-------- Data records
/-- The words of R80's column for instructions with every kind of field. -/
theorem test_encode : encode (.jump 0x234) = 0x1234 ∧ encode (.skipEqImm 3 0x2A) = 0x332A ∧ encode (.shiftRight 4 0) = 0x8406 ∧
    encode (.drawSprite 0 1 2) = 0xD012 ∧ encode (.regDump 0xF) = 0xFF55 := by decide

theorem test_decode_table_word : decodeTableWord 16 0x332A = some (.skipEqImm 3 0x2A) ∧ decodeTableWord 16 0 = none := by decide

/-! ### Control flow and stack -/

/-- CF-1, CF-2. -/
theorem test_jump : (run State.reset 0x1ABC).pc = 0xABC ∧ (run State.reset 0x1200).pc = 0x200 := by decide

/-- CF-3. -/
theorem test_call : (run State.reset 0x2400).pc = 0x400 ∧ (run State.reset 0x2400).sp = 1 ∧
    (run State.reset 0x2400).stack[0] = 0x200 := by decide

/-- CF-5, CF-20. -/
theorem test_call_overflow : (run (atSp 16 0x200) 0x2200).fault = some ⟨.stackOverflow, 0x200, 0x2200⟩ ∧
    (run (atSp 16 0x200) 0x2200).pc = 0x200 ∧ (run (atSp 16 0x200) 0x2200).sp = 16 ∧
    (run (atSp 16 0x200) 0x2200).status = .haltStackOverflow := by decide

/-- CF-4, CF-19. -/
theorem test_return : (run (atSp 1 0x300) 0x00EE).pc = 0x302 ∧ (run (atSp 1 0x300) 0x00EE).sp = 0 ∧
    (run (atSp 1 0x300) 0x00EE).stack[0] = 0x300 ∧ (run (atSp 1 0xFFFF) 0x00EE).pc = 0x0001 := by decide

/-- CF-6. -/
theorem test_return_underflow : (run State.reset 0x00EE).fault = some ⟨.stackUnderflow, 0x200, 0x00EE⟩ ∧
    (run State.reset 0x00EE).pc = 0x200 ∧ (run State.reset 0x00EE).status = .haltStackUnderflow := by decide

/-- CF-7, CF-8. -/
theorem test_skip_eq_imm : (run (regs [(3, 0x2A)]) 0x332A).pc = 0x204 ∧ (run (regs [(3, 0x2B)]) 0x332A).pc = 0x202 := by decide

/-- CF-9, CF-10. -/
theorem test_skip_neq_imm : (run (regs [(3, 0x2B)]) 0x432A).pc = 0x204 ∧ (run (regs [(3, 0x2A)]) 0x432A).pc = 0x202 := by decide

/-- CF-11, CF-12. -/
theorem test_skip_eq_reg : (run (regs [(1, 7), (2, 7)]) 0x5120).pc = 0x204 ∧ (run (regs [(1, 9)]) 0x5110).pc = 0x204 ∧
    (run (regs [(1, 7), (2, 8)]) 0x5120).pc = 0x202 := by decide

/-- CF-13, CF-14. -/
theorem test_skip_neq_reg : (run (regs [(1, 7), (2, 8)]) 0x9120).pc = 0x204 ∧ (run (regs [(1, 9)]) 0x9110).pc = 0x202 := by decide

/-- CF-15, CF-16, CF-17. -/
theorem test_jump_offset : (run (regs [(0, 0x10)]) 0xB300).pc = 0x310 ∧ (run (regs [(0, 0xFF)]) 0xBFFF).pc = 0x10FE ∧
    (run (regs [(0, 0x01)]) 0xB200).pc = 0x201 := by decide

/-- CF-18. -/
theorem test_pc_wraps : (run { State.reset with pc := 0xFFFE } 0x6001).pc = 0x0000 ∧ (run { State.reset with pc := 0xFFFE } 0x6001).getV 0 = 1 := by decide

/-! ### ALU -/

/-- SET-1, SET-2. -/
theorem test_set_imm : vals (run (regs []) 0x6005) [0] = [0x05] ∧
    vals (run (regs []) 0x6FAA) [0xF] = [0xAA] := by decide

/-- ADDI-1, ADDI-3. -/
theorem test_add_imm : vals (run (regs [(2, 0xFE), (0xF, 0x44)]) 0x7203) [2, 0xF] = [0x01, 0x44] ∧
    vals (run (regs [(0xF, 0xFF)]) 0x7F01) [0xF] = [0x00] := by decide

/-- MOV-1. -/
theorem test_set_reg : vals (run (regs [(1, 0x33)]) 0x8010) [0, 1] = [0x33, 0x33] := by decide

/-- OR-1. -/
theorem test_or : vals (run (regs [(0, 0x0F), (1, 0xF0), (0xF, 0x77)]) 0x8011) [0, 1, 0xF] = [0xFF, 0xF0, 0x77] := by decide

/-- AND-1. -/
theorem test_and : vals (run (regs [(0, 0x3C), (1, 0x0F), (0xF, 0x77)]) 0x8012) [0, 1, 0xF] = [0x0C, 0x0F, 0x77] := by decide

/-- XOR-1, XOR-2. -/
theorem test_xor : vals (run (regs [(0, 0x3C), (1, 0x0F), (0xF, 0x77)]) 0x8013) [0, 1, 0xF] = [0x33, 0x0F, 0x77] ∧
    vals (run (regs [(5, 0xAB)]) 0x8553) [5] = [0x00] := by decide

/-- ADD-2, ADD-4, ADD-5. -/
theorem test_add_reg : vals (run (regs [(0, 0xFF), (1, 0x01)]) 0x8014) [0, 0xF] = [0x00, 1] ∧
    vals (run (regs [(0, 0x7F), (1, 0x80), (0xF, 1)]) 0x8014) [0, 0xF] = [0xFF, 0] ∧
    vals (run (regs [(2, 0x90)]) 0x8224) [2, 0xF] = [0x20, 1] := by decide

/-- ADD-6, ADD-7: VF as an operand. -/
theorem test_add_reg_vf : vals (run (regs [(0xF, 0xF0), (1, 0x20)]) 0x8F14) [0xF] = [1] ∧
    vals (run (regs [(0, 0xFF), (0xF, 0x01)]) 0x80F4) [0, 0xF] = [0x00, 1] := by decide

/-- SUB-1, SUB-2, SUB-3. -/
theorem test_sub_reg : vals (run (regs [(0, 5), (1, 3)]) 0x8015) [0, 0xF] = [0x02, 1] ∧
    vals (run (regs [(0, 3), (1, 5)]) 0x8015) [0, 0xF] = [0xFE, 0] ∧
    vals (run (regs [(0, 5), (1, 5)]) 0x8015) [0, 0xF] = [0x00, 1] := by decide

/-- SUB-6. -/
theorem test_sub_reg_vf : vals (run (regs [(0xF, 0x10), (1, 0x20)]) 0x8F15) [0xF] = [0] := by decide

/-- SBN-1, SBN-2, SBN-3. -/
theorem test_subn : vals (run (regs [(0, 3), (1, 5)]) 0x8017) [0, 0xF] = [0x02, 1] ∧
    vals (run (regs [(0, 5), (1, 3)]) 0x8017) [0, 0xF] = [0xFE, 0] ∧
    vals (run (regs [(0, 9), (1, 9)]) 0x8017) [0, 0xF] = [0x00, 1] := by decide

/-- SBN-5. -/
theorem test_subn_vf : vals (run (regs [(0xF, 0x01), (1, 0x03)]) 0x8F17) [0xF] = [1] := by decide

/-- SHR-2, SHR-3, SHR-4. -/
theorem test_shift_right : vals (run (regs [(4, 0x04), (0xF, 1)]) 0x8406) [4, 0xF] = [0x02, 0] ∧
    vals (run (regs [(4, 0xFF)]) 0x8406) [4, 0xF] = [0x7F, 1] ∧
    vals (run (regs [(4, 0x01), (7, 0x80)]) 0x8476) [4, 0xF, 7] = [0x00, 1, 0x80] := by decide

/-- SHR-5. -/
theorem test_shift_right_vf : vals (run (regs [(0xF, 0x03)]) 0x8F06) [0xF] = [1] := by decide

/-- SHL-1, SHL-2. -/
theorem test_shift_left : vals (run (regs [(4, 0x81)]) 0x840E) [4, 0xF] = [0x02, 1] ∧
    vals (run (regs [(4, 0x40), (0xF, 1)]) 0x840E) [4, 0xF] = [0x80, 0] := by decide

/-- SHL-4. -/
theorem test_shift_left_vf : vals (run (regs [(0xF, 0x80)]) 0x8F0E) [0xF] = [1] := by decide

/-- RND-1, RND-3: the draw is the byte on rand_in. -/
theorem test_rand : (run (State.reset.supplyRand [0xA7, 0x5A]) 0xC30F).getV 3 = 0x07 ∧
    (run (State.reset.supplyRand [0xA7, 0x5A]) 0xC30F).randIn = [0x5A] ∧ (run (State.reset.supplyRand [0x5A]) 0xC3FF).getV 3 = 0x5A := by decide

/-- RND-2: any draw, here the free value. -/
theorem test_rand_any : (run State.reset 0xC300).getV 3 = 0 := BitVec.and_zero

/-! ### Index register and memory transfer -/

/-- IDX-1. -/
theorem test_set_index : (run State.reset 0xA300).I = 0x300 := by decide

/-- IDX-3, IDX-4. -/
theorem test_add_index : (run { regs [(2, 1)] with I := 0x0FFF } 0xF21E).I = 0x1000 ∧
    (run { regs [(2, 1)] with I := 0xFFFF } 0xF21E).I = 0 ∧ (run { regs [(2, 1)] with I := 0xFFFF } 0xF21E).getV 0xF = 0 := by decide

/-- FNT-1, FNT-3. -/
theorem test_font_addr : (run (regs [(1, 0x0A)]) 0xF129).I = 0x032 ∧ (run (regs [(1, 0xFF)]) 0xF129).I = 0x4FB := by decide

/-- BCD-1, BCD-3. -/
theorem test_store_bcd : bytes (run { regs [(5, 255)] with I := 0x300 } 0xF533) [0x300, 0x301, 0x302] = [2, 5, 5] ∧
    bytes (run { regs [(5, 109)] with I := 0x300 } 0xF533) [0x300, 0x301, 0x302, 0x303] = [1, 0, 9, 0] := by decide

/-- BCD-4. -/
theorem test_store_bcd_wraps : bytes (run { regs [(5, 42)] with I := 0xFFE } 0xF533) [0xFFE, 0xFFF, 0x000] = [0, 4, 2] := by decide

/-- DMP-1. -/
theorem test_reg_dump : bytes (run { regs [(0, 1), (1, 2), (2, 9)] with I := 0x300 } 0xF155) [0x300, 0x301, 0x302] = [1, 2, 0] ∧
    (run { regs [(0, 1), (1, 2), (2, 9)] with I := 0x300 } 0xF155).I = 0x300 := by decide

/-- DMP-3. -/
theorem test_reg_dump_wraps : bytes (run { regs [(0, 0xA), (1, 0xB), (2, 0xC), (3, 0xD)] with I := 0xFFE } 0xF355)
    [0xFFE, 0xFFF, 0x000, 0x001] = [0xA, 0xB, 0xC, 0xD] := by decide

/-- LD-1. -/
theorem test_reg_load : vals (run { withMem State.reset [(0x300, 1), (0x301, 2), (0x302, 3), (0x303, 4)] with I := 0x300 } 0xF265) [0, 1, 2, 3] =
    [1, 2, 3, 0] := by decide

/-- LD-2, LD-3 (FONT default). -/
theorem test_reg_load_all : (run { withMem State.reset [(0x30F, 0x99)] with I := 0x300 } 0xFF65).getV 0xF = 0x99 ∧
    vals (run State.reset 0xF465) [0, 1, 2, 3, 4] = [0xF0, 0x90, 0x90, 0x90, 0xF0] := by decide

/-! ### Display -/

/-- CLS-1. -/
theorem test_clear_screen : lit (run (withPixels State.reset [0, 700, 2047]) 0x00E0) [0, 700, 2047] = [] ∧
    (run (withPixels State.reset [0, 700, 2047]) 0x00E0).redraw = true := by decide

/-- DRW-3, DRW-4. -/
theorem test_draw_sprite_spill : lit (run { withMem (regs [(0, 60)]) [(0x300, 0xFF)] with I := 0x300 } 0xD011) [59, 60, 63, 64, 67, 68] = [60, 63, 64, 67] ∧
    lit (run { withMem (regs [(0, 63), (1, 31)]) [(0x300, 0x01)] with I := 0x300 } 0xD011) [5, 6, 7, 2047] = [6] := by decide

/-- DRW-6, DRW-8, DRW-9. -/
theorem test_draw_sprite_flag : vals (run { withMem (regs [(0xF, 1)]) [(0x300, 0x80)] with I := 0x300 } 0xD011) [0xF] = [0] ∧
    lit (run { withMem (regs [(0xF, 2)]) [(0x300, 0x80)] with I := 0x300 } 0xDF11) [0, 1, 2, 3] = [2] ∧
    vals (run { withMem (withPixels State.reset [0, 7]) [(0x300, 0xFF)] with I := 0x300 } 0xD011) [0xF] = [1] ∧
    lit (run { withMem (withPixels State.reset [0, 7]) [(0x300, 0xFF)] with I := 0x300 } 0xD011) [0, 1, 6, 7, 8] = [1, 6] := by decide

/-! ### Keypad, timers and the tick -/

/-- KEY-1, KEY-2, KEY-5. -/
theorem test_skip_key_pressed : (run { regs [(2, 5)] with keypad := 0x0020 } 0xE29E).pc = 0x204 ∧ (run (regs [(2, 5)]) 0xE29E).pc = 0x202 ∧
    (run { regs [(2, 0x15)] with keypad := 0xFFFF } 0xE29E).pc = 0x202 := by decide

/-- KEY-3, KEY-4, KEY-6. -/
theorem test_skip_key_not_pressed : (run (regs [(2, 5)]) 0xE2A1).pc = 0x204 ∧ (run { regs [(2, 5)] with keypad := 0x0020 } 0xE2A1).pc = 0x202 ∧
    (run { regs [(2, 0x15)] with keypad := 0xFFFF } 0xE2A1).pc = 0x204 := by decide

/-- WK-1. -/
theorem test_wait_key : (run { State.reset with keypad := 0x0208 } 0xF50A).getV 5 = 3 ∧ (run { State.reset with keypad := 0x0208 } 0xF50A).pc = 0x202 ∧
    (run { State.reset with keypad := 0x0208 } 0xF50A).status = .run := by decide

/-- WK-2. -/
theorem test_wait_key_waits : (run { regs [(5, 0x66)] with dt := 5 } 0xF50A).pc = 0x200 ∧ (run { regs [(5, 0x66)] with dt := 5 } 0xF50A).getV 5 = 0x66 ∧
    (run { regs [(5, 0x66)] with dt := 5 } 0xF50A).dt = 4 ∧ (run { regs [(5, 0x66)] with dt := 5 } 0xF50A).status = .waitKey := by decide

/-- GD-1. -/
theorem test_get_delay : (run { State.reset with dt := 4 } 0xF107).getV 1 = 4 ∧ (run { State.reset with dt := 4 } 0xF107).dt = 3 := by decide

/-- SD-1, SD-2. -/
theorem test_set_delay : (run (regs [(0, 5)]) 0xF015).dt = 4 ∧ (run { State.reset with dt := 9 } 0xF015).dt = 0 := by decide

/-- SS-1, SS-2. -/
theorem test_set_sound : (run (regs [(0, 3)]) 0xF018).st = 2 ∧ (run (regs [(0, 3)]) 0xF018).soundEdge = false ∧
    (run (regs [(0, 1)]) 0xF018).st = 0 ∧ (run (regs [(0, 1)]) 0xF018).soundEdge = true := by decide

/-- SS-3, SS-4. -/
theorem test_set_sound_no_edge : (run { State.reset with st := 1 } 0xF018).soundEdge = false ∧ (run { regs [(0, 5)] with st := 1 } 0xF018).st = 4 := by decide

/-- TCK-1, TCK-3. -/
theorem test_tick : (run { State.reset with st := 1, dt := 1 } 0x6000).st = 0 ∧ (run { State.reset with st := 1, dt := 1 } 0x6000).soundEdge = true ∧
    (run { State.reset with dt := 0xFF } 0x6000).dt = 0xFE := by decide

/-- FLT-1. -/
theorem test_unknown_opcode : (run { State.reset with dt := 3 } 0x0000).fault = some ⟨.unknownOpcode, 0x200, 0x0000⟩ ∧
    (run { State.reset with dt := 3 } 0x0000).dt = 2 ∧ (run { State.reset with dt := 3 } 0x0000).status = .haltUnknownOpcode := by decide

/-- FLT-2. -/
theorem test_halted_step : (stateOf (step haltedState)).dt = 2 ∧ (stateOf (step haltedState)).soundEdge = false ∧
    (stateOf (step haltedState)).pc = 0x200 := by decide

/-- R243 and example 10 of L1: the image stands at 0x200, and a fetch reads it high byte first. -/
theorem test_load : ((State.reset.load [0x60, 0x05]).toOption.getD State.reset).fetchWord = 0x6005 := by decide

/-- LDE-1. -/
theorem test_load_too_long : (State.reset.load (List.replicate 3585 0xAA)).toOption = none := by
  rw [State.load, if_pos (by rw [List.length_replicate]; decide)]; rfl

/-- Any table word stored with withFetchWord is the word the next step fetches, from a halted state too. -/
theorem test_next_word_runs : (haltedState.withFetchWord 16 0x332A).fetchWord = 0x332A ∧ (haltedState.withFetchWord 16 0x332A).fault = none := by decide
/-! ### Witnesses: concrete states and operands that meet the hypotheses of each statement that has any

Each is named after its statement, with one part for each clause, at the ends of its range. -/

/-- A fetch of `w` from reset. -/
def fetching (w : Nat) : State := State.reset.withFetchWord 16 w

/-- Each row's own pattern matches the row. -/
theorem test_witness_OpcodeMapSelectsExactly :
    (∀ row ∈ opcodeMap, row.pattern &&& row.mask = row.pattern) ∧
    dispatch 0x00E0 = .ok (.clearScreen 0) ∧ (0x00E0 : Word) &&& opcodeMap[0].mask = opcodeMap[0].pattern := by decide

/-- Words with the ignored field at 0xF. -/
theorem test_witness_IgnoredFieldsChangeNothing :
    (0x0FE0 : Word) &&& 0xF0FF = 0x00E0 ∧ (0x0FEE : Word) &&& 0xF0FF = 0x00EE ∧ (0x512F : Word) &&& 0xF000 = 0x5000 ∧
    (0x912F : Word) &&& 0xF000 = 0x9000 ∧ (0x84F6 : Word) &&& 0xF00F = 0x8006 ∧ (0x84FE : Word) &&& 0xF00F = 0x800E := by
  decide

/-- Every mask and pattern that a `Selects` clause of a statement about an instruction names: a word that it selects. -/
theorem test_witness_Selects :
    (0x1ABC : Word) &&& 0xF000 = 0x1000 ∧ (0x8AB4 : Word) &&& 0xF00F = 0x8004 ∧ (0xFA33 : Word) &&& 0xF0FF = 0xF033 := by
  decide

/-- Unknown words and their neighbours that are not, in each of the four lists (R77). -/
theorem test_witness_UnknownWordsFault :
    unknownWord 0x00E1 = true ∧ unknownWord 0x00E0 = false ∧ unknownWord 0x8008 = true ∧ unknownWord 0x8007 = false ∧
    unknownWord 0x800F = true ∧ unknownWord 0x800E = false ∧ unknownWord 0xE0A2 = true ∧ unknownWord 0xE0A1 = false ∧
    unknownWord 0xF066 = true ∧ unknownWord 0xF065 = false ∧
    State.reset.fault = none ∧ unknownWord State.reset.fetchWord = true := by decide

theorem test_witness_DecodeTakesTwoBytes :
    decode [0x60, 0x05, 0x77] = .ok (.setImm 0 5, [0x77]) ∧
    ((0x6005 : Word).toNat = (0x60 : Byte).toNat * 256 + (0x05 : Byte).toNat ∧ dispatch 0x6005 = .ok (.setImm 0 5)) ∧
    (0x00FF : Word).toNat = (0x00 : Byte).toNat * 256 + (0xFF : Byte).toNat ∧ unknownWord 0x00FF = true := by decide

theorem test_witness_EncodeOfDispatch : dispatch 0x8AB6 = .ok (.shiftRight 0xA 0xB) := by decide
----------------
◆ **Activity**: Above are the records; please copy exactly their first line and each line after it through the line containing "theorem test_encode : encode", and no line after that.

◆ **Written answer**:
/-- The words of R80's column for instructions with every kind of field. -/
theorem test_encode : encode (.jump 0x234) = 0x1234 ∧ encode (.skipEqImm 3 0x2A) = 0x332A ∧ encode (.shiftRight 4 0) = 0x8406 ∧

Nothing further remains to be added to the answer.